The Reproducibility Crisis in Production MLOps

For senior engineers operating ML systems at scale, the fundamental promise of CI/CD—predictable, repeatable deployments—often shatters. A git push triggering a Jenkins or GitHub Actions pipeline is insufficient because an ML system's state is a complex tuple: (code, model, configuration, feature_logic, training_data). Traditional CI/D pipelines excel at managing the code and configuration components but treat model, feature_logic, and training_data as external, opaque artifacts.

This leads to critical production failure modes:

* Training-Serving Skew: The most insidious issue. A model is trained on a feature (user_transaction_count_90d) but deployed into an environment where the feature pipeline calculates it slightly differently (user_transaction_count_89d due to a subtle logic change). The model's performance silently degrades.

* Non-Reproducible Models: A request to retrain a model from six months ago fails because the exact version of the training data has been overwritten, or the feature transformation logic that existed at that point is lost to history.

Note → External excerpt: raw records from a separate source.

/-- Copies, binning and the fetch unit (R315-R327). -/
theorem copy_words_idle (h : Head) (a b c : Reg) :
    Idles (.binc h a b c) ∧
    Idles (.binp h) ∧
    Idles (.crel h) ∧
    (∀ dir x y twoD ab q sc, Idles (.cpy h dir x y b c twoD ab q sc)) ∧
    (∀ d z sc, Idles (.cpyh h d a b c z sc)) ∧
    (∀ t d n pd, Idles (.fetch h t d a b n pd)) :=
  ⟨idles_of_guard rfl fun s => show execBinc h a b c s = _ from rfl,
   idles_of_guard rfl fun s => show execBinp h s = _ from rfl,
   idles_of_guard rfl fun s => show execCrel h s = _ from rfl,
   fun dir x y twoD ab q sc => idles_of_guard rfl fun s => show execCpy h dir x y b c twoD ab q sc s = _ from rfl,
   fun d z sc => idles_of_guard rfl fun s => show execCpyh h d a b c z sc s = _ from rfl,
   fun t d n pd => idles_of_guard rfl fun s => show execFetch h t d a b n pd s = _ from rfl⟩

/-- MMA and MMAS (R330, R333). -/
theorem product_words_idle (h : Head) (d a b c : Tile) (sat bs : Bool) :
    (∀ t, Idles (.mma h t d a b c sat bs)) ∧
    (∀ t, Idles (.mmas h t d a b c sat bs)) :=
  ⟨fun t => idles_of_guard rfl fun s => show execMma h t d a b c sat bs s = _ from rfl,
   fun t => idles_of_guard rfl fun s => show execMmas h t d a b c sat bs s = _ from rfl⟩

/-- Tile utilities on tiles (R334-R337), TALLOC and TFREE. -/
theorem utility_words_idle (h : Head) (d a b : Tile) :
    Idles (.tzero h d) ∧
    (∀ w, Idles (.ttrans h d a w)) ∧
    (∀ t, Idles (.tadd h d a b t)) ∧
    (∀ p src, Idles (.tcvt h d a p src)) ∧
    Idles (.talloc h d) ∧
    Idles (.tfree h d) :=
  ⟨idles_of_guard rfl fun s => show execTzero h d s = _ from rfl,
   fun w => idles_of_guard rfl fun s => show execTtrans h d a w s = _ from rfl,
   fun t => idles_of_guard rfl fun s => show execTadd h d a b t s = _ from rfl,
   fun p src => idles_of_guard rfl fun s => show execTcvt h d a p src s = _ from rfl,
   idles_of_guard rfl fun s => show execTalloc h d s = _ from rfl,
   idles_of_guard rfl fun s => show execTfree h d s = _ from rfl⟩

/-- System registers, ends and launches. -/
theorem control_words_idle (h : Head) (d a : Reg) :
    (∀ sr, Idles (.getsr h d sr)) ∧
    (∀ sr, Idles (.setsr h a sr)) ∧
    Idles (.exit h) ∧
    (∀ b c pd n, Idles (.spawn h a b c pd n)) ∧
    (∀ pd, Idles (.launch h d a pd)) ∧
    (∀ pd test, Idles (.lwait h d a pd test)) ∧
    (∀ x b k y, Idles (.kupd h x a b k y)) ∧
    (∀ k y, Idles (.kread h d k y)) ∧
    Idles (.poolset h d a) :=
  ⟨fun sr => idles_of_guard rfl fun s => show execGetsr h d sr s = _ from rfl,
   fun sr => idles_of_guard rfl fun s => show execSetsr h a sr s = _ from rfl,
   idles_of_guard rfl fun s => show execExit h s = _ from rfl,
   fun b c pd n => idles_of_guard rfl fun s => show execSpawn h a b c pd n s = _ from rfl,
   fun pd => idles_of_guard rfl fun s => show execLaunch h d a pd s = _ from rfl,
   fun pd test => idles_of_guard rfl fun s => show execLwait h d a pd test s = _ from rfl,
   fun x b k y => idles_of_guard rfl fun s => show execKupd h x a b k y s = _ from rfl,
   fun k y => idles_of_guard rfl fun s => show execKread h d k y s = _ from rfl,
   idles_of_guard rfl fun s => show execPoolset h d a s = _ from rfl⟩

/-- Fences, the token and stash windows. -/
theorem order_words_idle (h : Head) :
    (∀ o sc, Idles (.fence h o sc)) ∧
    Idles (.tokenTake h) ∧
    Idles (.tokenPass h) ∧
    (∀ a b c w, Idles (.stash h a b c w)) ∧
    (∀ w, Idles (.unstash h w)) :=
  ⟨fun o sc => idles_of_guard rfl fun s => show execFence h o sc s = _ from rfl,
   idles_of_guard rfl fun s => show execTokenTake h s = _ from rfl,
   idles_of_guard rfl fun s => show execTokenPass h s = _ from rfl,
   fun a b c w => idles_of_guard rfl fun s => show execStash h a b c w s = _ from rfl,
   fun w => idles_of_guard rfl fun s => show execUnstash h w s = _ from rfl⟩

/-- The tile solver (R338-R341) and TFILL. -/
theorem solver_words_idle (h : Head) (d : Tile) (a b : Reg) :
    Idles (.tfill h d a) ∧
    (∀ x, Idles (.tupd h d a b x)) ∧
    (∀ n x, Idles (.tlu h d a b n x)) ∧
    (∀ e n x, Idles (.ttrsUpper h d e n x)) :=
  ⟨idles_of_guard rfl fun s => show execTfill h d a s = _ from rfl,
   fun x => idles_of_guard rfl fun s => show execTupd h d a b x s = _ from rfl,
   fun n x => idles_of_guard rfl fun s => show execTlu h d a b n x s = _ from rfl,
   fun e n x => idles_of_guard rfl fun s => show execTtrsUpper h d e n x s = _ from rfl⟩

theorem scat_idles (h : Head) (t : W2) (d : Reg) (m : Addr) (off : BitVec 7) : Idles (.scat h t d m off) :=
  idles_of_guard rfl fun s => show execScat h t d m off s = _ from rfl

/-! ## Branches (R289, R290) -/

theorem bra_idles (h : Head) (t r : BitVec 14) : Idles (.bra h t r) :=
  does_of rfl (fun s => show execBra h t r s = _ from rfl) fun _ _ _ hu => branchTo_noLanes hu _ _ _ _

theorem brx_idles (h : Head) (a : Reg) (r : BitVec 12) : Idles (.brx h a r) :=
  does_of rfl (fun s => show execBrx h a r s = _ from rfl) fun r u w hu => by
    rw [indirect_noLanes hu]
    exact branchTo_noLanes hu _ _ _ _
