-- ==== Sys2Proof/Machine/Ops.lean ====
section
/-! DEFINITION. Operations shared by every family: outputs, interrupts and NOTIFY events, the error log and its buckets,
Imposer events, Proofreader alarms, token signals, the queues of a Forme, folio aborts, Span routing and sending. -/

namespace Sys2Proof.Machine

/-! ### Small accessors -/

/-- Changes one Forme. -/
def modForme (s : State) (f : FormeIx) (g : Forme → Forme) : State := { s with formes := vmod s.formes f g }

/-- Forme f. -/
def State.forme (s : State) (f : FormeIx) : Forme := s.formes[f]

/-- Appends to what the die has sent (log 2). -/
def emit (s : State) (o : Out) : State := { s with out := s.out ++ [o] }

/-- The next n free values are used up; the number of the first is s.free (log 4). -/
def useFree (s : State) (n : Nat) : State := { s with free := s.free + n }

/-- The die's units run: its rails are up and it is not fenced (R715). -/
def unitsOn (s : State) : Bool := s.pwr.dieUp && !s.fault.fenced

/-- The timebase value (R520). -/
def now (s : State) : Word := s.tb.ns

/-- Microseconds or milliseconds have passed since a timebase value. -/
def elapsed (s : State) (since : Word) (ns : Nat) : Bool := decide (since.toNat + ns ≤ s.tb.ns.toNat)

/-- Nanoseconds have passed on the count since the die reset, which the Colophon agent uses. -/
def aged (s : State) (since : Word) (ns : Nat) : Bool := decide (since.toNat + ns ≤ s.boot.age.toNat)

/-- The timebase counts: from the end of Span training, or since the die joined a domain's master; until then it holds 0
(R522 to R524). -/
def timeRuns (s : State) : Bool := decide (5 ≤ s.boot.stage.toNat) || decide (s.tb.master ≠ s.span.dieId)

/-- First die ID of the module (R14). -/
def idBase (s : State) : Nat := s.span.dieId.toNat - s.dieIndex.1

/-- Die ID of die d of the module (R14). -/
def idOf (s : State) (d : Nat) : BitVec 12 := BitVec.ofNat 12 (idBase s + d)

/-- The index of a die of the own module, by die ID. -/
def indexOf (s : State) (id : BitVec 12) : Option Nat :=
  if idBase s ≤ id.toNat ∧ id.toNat < idBase s + dieCount s.build then some (id.toNat - idBase s) else none

/-- Retirements in force: Formes, Galley banks and Presses. -/
def retirements (s : State) : Nat :=
  sumN (s.formes.toList.map (fun fm => b2n fm.test.retired + b2n fm.test.bankAct
    + (fm.pu.presses.toList.filter (·.retired)).length))

/-- Each retirement that an effect brings rewrites the Specimen list, and GEN rises by 2 (R753). -/
def relist (before after : State) : State :=
  let n := retirements after - retirements before
  { after with colo := { after.colo with gen := after.colo.gen + BitVec.ofNat 16 (2 * n) } }
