/-! ### VSCALE, VSMOOTH (R307, R308, R272, R415) -/

/-- The scale bytes of VSCALE: with a given tensor scale, RS8 writes its row scales only. -/
def vscaleBytes (d : Dst) (ts : Nat) (q : Quant) : List (Nat × Byte) :=
  (if d.fmt = .rs8 ∧ ts ≠ 0 then q.scales.drop 4 else q.scales)
    ++ (match q.tensor with | some t => placed d.tsaddr (leBytes 4 t) | none => [])

/-- VSCALE of the instruction at the head. -/
def vscaleRun (s : State) (f : FormeIx) : State :=
  let fm := s.forme f
  let v := headVec s f
  let d := headDst s f
  let ts := if d.fmt = .rs8 then readLe (galleyRd fm) d.tsaddr 4 else 0
  let m := grid v.count v.vlen (fun r e => ((sourceVals s f [0] r e).getD 0 (.nan, false)).1)
  let q := quantise d (toSigned 32 fm.lat.scaleTarget.toNat) ts m
  runHead s f .vq none none
    (galleyBad fm f (headRanges s f [0] ++ (if d.fmt = .rs8 then [(d.tsaddr, 4)] else [])))
    (fun s1 => galleyWrite s1 f (vscaleBytes d ts q))

/-- VSCALE. -/
def execVscale (f : FormeIx) (s : State) : Outc := onlyIf (vecReady s f 0x5A) s (vscaleRun s f)

/-- R272: the E8M0 factor of a channel from two maxima, with α = a / 8; none for a negative maximum, which the rule gives no
factor. -/
def smoothFactor (a : Nat) (x w : Val) : Option Nat :=
  match x, w with
  | .real p, .real q =>
    if p.num < 0 ∨ q.num < 0 then none
    else
      let n := Int.ofNat a * p.log2 - (8 - Int.ofNat a) * q.log2 + 4
      some (clampI (-127) 127 (n / 8) + 127).toNat
  | _, _ => some 0x7F

/-- VSMOOTH of the instruction at the head; the factor of a negative maximum is a free value (log 4). -/
def vsmoothRun (s : State) (f : FormeIx) : State :=
  let v := headVec s f
  let d := headRec s f 3
  let alpha := (s.forme f).lat.smoothAlpha.toNat
  let cells := grid v.count v.vlen (fun r e => sourceVals s f [0, 1] r e)
  let byteOf (r e : Nat) (xs : List (Val × Bool)) : Byte :=
    match smoothFactor alpha (xs.getD 0 (.nan, false)).1 (xs.getD 1 (.nan, false)).1 with
    | some n => BitVec.ofNat 8 n
    | none => Config.freeByte s.free (r * 128 + e)
  runHead s f .vq none none (galleyBad (s.forme f) f (headRanges s f [0, 1])) (fun s1 =>
    galleyWrite (setFlush (useFree s1 1) f (cells.any (fun r => r.any (fun xs => xs.any (·.2))))) f
      (planeBytes d.base d.pitch (2 ^ 40)
        (cells.zipIdx.map (fun r => r.1.zipIdx.map (fun c => byteOf r.2 c.2 c.1)))))

/-- VSMOOTH. -/
def execVsmooth (f : FormeIx) (s : State) : Outc := onlyIf (vecReady s f 0x5B) s (vsmoothRun s f)

end Sys2Proof.Machine
end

Untraceable Lineage: When a model behaves unexpectedly, it's nearly impossible to definitively trace its behavior back to the exact version of the data and* feature definitions that created it. Audits and debugging become forensic nightmares.

The solution is not to simply bolt on ML-specific tools. The solution is to redefine our source of truth. We must architect a system where a Git commit hash deterministically represents the entire state of the ML application. This is the core principle of GitOps, applied with surgical precision to the MLOps lifecycle.

This article details an advanced, production-proven architecture that achieves this by integrating Feast (for feature store management), DVC (for data versioning), and ArgoCD (for GitOps orchestration) into a single, cohesive, and atomically consistent deployment workflow.


Architecting the GitOps-Native ML State

Our goal is to create a single Git repository that acts as the declarative source of truth for the entire ML system. A change to any component—from a Kubernetes deployment spec to a feature definition—is managed through a pull request, providing auditability, peer review, and a clear rollback path.

The Monorepo Structure

A well-structured monorepo is the foundation. Here is a battle-tested layout:

plaintext
ml-system-repo/
├── .dvc/                   # DVC internal configuration
├── .github/                # CI checks (linting, unit tests)
├── apps/
│   └── inference-service/  # Inference service code (e.g., FastAPI)
├── data/
│   ├── raw/
│   │   └── user_profiles.parquet.dvc  # DVC pointer to raw data in S3
│   └── processed/
│       └── training_set.parquet.dvc # DVC pointer to processed data
├── features/
│   ├── definitions/
│   │   ├── user_features.py         # Feast feature view definitions
│   │   └── transaction_features.py
│   └── feature_store.yaml           # Feast repository configuration
├── infra/
│   ├── base/
│   │   ├── kustomization.yaml
│   │   └── namespace.yaml
│   ├── staging/
│   │   ├── feast_apply_job.yaml     # K8s Job to apply feature changes
│   │   ├── kustomization.yaml
│   │   └── training_pipeline_trigger.yaml
│   └── production/
│       └── ...
├── models/
│   └── fraud_detector.joblib.dvc # DVC pointer to the trained model artifact
├── pipelines/
│   └── training_workflow.yaml    # Argo Workflow definition for training
└── argocd/
    └── app-of-apps.yaml        # ArgoCD ApplicationSet to manage everything

Key Components:

  • data/ & models/ with DVC: These directories don't contain the large binary files. Instead, they hold small .dvc pointer files. These are plaintext files that contain hashes and remote storage locations (e.g., an S3 bucket) for the actual data/model files. This keeps the Git repository small and fast while providing cryptographic guarantees about the data version.
  • features/ with Feast: This directory defines our feature store as code. feature_store.yaml configures connections to offline (Snowflake, BigQuery) and online (Redis, DynamoDB) stores. The .py files contain the declarative definitions of feature views and entities.
  • infra/ with Kustomize: We use Kustomize to manage environment-specific configurations (staging vs. production) for our Kubernetes resources without duplicating YAML.
  • pipelines/ with Argo Workflows: The entire ML training process is codified as a DAG in an Argo Workflow manifest. This workflow will have steps to pull DVC data, run feature engineering, train the model, and push the resulting artifact back to DVC.
  • argocd/: The brain of the operation. This holds the ArgoCD Application or ApplicationSet manifests that tell ArgoCD how to reconcile the state of our Git repo with the live Kubernetes cluster.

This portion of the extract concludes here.